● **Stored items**
----------

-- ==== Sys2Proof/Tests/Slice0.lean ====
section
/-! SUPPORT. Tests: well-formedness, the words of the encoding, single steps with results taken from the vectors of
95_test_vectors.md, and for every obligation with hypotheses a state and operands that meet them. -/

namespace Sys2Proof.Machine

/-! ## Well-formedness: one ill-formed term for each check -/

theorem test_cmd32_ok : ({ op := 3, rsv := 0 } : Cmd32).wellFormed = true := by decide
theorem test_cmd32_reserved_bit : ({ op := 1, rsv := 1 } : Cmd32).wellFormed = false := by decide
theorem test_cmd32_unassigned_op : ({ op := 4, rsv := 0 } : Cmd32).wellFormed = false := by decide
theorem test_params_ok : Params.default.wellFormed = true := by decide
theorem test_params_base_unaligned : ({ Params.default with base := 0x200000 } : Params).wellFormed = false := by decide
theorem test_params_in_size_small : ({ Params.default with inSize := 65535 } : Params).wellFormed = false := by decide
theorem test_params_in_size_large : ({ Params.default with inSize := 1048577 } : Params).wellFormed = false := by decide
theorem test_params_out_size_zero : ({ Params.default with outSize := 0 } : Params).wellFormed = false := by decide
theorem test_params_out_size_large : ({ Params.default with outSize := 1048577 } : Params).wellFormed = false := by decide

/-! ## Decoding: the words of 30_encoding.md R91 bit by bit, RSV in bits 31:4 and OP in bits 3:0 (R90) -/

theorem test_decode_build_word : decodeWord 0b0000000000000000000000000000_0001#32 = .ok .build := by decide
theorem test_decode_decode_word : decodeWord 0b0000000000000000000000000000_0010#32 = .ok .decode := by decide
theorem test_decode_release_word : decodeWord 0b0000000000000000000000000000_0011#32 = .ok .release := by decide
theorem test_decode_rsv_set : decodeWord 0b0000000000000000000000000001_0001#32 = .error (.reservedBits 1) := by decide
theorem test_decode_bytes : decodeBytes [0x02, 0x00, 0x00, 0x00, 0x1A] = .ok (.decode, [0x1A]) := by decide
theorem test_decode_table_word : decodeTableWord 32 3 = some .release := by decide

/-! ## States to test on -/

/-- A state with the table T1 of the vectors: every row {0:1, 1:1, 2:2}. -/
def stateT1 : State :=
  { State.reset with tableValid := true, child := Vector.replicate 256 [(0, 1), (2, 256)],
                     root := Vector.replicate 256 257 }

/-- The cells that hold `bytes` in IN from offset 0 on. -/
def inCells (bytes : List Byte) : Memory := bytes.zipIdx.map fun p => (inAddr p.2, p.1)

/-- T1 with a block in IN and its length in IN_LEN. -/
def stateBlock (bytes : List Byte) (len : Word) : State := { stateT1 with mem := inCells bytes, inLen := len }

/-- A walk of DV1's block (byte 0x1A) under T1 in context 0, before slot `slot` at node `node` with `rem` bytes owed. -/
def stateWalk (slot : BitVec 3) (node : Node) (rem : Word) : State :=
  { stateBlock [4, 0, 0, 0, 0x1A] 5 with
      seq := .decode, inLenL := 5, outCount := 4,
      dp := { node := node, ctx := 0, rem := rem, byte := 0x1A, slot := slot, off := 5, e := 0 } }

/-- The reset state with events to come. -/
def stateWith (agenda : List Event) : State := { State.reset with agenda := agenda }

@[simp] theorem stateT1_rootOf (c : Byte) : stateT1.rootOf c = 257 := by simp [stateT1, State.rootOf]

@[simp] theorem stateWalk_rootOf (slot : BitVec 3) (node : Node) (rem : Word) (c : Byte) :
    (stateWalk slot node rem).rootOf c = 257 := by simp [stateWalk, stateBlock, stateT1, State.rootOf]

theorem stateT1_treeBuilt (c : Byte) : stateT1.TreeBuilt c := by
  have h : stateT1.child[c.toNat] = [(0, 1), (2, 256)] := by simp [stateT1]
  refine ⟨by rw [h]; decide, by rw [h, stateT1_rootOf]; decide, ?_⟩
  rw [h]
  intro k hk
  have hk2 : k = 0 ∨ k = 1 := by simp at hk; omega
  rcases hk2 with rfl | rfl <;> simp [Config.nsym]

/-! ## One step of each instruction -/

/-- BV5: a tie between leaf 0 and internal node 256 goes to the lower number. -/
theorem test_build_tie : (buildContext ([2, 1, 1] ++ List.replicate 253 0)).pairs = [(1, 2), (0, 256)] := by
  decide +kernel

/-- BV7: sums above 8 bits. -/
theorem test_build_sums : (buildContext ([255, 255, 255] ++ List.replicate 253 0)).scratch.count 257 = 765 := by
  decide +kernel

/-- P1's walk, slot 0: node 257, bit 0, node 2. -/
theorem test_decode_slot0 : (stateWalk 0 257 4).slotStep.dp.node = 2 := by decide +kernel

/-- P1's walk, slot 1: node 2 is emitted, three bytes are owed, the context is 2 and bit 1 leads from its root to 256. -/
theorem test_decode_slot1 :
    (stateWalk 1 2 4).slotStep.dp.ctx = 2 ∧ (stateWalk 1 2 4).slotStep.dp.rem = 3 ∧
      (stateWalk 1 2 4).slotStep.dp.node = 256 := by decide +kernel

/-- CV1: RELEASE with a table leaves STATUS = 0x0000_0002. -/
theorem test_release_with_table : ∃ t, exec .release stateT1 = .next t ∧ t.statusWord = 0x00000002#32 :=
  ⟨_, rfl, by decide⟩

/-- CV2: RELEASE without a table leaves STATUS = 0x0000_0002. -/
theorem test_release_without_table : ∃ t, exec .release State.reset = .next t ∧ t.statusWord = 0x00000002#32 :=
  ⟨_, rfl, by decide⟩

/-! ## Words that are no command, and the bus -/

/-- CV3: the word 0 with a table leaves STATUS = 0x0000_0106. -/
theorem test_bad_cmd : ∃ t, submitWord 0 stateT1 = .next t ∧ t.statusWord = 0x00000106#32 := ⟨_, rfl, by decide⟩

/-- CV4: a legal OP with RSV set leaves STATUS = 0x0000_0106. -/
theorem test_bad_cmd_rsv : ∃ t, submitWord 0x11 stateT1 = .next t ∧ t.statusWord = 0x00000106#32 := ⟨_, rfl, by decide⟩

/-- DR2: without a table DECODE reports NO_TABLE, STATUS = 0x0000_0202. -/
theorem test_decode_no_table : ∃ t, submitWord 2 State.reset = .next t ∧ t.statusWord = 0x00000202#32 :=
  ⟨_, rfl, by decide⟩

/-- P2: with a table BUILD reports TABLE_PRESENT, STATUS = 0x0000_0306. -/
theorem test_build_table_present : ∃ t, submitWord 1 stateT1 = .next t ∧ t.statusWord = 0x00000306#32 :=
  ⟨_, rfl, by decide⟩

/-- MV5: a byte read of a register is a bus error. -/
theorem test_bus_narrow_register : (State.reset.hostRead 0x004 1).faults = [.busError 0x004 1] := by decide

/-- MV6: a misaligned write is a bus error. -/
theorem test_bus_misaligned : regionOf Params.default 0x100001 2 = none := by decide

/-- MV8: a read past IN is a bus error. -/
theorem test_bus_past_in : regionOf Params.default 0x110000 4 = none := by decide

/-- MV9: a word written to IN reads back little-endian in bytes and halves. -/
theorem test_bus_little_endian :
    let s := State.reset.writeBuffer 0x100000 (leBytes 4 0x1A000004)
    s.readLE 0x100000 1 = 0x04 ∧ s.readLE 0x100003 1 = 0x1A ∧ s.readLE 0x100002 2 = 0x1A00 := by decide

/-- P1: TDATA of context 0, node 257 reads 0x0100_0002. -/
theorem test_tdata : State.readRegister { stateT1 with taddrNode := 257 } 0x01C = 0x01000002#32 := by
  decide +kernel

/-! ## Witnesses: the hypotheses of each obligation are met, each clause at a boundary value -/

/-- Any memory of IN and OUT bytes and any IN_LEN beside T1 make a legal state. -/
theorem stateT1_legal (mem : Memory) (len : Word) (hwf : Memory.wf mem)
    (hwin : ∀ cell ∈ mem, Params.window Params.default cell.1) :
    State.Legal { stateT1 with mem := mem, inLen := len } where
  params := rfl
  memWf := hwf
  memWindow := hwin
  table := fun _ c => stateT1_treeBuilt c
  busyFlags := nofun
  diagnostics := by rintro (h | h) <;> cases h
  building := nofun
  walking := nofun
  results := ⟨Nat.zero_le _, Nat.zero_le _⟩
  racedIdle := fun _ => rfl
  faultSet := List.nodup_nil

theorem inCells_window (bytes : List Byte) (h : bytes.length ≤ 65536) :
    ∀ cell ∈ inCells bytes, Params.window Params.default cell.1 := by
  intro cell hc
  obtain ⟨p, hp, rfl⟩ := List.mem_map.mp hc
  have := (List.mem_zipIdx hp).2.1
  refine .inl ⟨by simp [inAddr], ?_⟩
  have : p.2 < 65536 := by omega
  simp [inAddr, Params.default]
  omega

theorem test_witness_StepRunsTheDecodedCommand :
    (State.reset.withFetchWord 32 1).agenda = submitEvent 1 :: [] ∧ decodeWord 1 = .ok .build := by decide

----------

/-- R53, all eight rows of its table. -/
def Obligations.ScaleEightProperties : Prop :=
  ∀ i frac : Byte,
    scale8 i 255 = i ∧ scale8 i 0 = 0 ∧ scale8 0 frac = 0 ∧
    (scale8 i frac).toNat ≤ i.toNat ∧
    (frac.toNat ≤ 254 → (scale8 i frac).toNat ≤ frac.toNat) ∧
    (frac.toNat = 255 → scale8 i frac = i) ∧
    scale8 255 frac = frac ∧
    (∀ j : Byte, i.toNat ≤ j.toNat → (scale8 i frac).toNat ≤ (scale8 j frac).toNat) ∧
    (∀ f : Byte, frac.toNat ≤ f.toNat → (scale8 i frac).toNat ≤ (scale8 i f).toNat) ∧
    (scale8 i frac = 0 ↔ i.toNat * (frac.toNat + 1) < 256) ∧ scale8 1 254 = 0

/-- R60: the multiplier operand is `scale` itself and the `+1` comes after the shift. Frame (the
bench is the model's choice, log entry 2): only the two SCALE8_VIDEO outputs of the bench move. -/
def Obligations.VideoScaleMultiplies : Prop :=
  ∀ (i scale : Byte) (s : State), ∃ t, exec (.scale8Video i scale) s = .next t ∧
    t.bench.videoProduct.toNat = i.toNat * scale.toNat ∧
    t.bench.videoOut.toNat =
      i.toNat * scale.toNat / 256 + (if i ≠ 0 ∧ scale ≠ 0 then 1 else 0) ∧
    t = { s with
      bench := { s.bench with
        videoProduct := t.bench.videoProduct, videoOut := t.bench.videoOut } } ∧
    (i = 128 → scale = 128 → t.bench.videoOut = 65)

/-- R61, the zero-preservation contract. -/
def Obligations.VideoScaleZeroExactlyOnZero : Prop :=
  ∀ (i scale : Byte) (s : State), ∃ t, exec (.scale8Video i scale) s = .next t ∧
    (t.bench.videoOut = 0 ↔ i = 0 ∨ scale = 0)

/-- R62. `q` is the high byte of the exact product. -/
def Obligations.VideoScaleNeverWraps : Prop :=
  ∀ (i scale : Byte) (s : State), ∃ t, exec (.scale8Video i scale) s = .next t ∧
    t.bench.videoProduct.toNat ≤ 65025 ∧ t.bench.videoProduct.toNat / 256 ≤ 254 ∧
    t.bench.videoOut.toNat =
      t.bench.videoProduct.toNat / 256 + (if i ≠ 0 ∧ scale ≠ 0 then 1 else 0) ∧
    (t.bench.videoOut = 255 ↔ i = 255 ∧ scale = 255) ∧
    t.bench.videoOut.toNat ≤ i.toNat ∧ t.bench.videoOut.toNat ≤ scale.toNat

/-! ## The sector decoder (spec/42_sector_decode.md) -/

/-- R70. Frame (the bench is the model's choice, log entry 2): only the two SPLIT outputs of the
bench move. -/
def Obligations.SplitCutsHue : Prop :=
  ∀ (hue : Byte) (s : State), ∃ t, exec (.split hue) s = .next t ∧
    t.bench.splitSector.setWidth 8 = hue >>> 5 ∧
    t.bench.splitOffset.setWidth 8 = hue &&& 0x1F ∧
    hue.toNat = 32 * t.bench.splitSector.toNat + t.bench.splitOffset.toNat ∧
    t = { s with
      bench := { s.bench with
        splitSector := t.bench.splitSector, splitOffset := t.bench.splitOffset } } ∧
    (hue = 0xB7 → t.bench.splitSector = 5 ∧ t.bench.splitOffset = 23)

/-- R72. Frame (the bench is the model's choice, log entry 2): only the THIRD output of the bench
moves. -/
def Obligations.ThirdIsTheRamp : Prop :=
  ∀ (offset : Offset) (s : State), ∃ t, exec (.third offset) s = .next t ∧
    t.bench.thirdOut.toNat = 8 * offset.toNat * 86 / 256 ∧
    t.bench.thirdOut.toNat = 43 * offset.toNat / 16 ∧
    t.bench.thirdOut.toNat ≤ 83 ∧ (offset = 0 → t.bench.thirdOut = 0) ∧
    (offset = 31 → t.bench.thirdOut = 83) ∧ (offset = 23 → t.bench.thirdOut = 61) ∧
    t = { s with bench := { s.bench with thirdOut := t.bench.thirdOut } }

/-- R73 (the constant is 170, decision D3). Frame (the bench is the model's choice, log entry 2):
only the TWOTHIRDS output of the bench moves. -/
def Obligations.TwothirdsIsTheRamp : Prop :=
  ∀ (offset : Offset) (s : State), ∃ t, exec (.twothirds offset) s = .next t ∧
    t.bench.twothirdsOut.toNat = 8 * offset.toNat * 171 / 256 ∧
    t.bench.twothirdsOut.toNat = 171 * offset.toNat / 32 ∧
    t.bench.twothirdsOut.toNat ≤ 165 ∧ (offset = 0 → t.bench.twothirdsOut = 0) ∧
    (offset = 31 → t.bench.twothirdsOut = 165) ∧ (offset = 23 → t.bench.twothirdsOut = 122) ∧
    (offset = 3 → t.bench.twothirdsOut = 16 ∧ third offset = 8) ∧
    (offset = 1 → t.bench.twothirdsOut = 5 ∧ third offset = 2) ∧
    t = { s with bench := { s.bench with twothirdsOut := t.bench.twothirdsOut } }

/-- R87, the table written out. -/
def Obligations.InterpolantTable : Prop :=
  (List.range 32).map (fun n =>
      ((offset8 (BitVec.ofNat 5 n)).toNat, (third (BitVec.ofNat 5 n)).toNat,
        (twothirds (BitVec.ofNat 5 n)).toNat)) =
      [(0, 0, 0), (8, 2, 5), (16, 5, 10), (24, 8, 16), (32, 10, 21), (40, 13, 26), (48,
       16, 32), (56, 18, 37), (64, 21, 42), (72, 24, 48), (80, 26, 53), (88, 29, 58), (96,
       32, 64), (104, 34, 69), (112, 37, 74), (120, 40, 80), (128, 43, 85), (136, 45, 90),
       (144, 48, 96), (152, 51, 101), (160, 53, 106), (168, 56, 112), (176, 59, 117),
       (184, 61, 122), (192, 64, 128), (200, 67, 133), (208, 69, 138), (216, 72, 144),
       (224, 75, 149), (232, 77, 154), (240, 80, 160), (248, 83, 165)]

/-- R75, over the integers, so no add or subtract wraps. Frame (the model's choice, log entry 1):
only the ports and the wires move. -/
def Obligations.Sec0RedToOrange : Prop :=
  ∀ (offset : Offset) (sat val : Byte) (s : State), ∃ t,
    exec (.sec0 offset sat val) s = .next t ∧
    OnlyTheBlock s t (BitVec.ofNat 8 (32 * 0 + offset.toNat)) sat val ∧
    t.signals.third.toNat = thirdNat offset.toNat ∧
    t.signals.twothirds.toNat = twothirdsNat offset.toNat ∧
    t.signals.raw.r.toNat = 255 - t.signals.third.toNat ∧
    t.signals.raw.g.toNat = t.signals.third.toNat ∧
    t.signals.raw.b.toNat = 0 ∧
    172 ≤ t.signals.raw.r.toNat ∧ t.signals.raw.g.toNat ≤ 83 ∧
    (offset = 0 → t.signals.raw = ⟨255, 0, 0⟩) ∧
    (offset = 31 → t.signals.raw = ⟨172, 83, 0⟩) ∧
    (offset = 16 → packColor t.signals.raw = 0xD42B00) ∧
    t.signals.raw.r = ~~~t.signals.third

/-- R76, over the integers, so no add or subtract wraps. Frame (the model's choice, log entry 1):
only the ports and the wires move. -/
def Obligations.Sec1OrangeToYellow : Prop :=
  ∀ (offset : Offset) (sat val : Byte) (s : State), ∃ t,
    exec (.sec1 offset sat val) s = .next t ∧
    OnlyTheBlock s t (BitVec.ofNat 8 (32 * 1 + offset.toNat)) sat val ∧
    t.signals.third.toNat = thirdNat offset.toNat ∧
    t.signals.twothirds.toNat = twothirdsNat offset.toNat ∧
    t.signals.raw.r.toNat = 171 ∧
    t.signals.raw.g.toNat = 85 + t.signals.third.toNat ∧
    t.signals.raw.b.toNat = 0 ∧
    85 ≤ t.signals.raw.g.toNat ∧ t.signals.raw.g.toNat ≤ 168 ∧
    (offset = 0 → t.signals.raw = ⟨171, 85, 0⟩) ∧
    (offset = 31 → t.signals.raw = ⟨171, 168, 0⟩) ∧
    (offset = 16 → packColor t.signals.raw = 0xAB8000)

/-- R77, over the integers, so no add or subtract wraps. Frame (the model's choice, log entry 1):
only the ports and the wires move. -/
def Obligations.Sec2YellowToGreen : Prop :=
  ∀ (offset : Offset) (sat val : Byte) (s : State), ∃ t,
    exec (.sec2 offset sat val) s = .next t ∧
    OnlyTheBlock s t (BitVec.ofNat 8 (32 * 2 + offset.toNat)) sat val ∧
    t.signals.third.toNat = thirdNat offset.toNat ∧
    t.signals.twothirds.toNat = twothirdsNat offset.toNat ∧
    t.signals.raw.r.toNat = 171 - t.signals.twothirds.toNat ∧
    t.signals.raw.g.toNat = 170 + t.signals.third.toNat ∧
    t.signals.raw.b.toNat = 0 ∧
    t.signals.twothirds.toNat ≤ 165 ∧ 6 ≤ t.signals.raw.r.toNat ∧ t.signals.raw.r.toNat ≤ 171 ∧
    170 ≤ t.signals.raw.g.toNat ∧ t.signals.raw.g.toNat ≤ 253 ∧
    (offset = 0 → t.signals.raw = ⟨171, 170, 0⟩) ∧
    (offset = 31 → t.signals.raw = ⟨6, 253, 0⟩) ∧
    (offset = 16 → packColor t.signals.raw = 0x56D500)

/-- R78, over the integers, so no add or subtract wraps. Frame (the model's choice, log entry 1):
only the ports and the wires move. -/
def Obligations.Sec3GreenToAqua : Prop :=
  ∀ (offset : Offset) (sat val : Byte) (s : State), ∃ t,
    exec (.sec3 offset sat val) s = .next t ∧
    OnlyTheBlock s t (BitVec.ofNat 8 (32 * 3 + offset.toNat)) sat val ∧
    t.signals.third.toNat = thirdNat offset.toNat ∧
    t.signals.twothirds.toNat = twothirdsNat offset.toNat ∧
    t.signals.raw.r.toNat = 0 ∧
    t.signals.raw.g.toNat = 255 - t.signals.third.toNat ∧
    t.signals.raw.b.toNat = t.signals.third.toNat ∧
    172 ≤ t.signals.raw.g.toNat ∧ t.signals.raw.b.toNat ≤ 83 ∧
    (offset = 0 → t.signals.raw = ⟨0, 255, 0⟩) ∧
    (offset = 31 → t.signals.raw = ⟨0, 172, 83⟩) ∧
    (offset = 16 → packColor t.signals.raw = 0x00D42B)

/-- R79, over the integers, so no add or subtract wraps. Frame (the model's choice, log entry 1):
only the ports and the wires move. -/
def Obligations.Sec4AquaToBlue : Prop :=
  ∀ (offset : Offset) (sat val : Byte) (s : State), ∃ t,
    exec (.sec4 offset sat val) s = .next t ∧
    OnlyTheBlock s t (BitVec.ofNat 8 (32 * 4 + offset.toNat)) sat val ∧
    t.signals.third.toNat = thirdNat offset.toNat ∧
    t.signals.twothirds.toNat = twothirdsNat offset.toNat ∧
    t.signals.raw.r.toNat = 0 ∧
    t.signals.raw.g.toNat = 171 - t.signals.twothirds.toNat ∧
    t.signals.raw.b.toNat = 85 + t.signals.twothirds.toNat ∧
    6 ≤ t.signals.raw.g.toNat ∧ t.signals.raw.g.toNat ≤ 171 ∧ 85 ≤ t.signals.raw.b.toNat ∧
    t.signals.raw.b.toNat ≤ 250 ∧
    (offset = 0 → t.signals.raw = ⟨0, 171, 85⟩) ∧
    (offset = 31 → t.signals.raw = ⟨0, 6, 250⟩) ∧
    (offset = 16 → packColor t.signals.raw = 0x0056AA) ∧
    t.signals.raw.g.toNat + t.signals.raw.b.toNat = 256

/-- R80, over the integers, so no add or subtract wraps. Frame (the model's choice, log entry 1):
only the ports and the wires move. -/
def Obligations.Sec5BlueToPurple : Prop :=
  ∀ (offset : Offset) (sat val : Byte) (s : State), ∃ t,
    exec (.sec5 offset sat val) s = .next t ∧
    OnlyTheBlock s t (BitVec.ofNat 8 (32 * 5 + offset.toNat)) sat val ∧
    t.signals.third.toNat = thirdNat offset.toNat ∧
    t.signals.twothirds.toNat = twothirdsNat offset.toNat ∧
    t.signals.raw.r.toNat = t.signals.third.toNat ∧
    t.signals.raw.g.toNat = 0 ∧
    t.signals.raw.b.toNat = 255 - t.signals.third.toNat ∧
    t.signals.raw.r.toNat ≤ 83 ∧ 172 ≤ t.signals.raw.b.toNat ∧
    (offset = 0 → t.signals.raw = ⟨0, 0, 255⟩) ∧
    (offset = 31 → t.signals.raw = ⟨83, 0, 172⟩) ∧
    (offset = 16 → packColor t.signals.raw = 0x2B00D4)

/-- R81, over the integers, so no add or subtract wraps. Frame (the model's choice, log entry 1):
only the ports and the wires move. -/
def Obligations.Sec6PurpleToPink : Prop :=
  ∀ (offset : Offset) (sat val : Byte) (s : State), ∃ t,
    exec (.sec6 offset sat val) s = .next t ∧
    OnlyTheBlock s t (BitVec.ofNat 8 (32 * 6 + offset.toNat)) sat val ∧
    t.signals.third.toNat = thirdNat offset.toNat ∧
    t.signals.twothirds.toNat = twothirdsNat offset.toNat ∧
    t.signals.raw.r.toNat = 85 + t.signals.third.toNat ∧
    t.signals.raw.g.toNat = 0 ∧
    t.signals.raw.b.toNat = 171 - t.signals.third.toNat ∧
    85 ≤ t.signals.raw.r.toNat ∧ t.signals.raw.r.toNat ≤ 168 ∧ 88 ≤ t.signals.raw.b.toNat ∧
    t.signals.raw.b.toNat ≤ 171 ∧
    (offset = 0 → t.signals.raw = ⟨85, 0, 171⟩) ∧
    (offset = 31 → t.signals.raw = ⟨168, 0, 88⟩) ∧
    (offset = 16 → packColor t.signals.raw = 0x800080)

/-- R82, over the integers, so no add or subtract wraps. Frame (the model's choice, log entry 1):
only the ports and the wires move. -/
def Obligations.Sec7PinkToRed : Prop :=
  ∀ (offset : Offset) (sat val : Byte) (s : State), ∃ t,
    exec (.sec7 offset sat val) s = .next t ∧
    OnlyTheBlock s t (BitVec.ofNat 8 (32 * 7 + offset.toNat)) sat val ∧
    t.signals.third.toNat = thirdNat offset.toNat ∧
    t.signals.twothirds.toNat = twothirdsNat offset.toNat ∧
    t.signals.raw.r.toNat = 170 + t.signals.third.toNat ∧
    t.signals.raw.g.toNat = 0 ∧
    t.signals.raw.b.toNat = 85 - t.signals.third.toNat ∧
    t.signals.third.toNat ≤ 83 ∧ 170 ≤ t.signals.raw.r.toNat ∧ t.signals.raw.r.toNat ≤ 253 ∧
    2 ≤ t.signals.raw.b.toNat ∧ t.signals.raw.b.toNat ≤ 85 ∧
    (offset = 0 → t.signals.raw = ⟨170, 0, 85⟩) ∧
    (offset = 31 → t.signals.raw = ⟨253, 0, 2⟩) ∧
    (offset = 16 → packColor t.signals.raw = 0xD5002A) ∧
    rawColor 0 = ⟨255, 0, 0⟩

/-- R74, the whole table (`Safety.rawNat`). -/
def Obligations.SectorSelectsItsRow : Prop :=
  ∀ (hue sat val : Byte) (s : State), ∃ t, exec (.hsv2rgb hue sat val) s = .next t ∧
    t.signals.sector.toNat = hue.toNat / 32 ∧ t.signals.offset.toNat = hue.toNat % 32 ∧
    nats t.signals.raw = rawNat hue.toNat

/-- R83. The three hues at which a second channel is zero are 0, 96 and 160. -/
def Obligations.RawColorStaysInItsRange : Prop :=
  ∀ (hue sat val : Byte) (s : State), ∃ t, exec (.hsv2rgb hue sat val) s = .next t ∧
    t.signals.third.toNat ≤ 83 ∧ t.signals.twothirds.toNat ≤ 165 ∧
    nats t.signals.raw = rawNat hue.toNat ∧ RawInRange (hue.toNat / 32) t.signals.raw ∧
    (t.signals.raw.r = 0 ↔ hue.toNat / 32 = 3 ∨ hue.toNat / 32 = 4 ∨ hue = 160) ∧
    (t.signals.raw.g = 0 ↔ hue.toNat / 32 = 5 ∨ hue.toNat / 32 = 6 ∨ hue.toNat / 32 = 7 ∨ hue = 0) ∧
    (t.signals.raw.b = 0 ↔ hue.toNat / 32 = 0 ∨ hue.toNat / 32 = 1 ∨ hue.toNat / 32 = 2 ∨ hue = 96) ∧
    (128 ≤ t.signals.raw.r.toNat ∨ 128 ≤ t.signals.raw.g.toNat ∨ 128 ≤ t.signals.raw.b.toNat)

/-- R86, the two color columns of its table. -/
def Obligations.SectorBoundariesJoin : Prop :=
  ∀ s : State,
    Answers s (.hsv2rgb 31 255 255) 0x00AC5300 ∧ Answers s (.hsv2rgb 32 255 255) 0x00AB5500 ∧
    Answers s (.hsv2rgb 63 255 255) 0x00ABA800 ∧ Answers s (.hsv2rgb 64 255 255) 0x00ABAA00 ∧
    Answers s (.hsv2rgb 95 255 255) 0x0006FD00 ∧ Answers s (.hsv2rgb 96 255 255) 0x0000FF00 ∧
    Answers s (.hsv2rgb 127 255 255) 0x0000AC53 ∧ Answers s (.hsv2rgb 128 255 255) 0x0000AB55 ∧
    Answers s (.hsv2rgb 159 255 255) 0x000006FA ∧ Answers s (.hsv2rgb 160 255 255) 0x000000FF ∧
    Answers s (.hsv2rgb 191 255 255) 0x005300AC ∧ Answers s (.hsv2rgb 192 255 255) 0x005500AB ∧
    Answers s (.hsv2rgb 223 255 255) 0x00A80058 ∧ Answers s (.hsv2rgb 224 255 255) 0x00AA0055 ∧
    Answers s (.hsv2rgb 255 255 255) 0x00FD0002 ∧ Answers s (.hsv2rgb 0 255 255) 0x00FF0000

----------

● **Directions for this task**
Begin with the line above that has "-- ==== Sys2Proof/Tests/Slice0.lean" and continue through the line that has "inSize := 65535", setting each one down exactly. Stop there.

● **Finished exercise**
-- ==== Sys2Proof/Tests/Slice0.lean ====
section
/-! SUPPORT. Tests: well-formedness, the words of the encoding, single steps with results taken from the vectors of
95_test_vectors.md, and for every obligation with hypotheses a state and operands that meet them. -/

namespace Sys2Proof.Machine

/-! ## Well-formedness: one ill-formed term for each check -/

theorem test_cmd32_ok : ({ op := 3, rsv := 0 } : Cmd32).wellFormed = true := by decide
theorem test_cmd32_reserved_bit : ({ op := 1, rsv := 1 } : Cmd32).wellFormed = false := by decide
theorem test_cmd32_unassigned_op : ({ op := 4, rsv := 0 } : Cmd32).wellFormed = false := by decide
theorem test_params_ok : Params.default.wellFormed = true := by decide
theorem test_params_base_unaligned : ({ Params.default with base := 0x200000 } : Params).wellFormed = false := by decide
theorem test_params_in_size_small : ({ Params.default with inSize := 65535 } : Params).wellFormed = false := by decide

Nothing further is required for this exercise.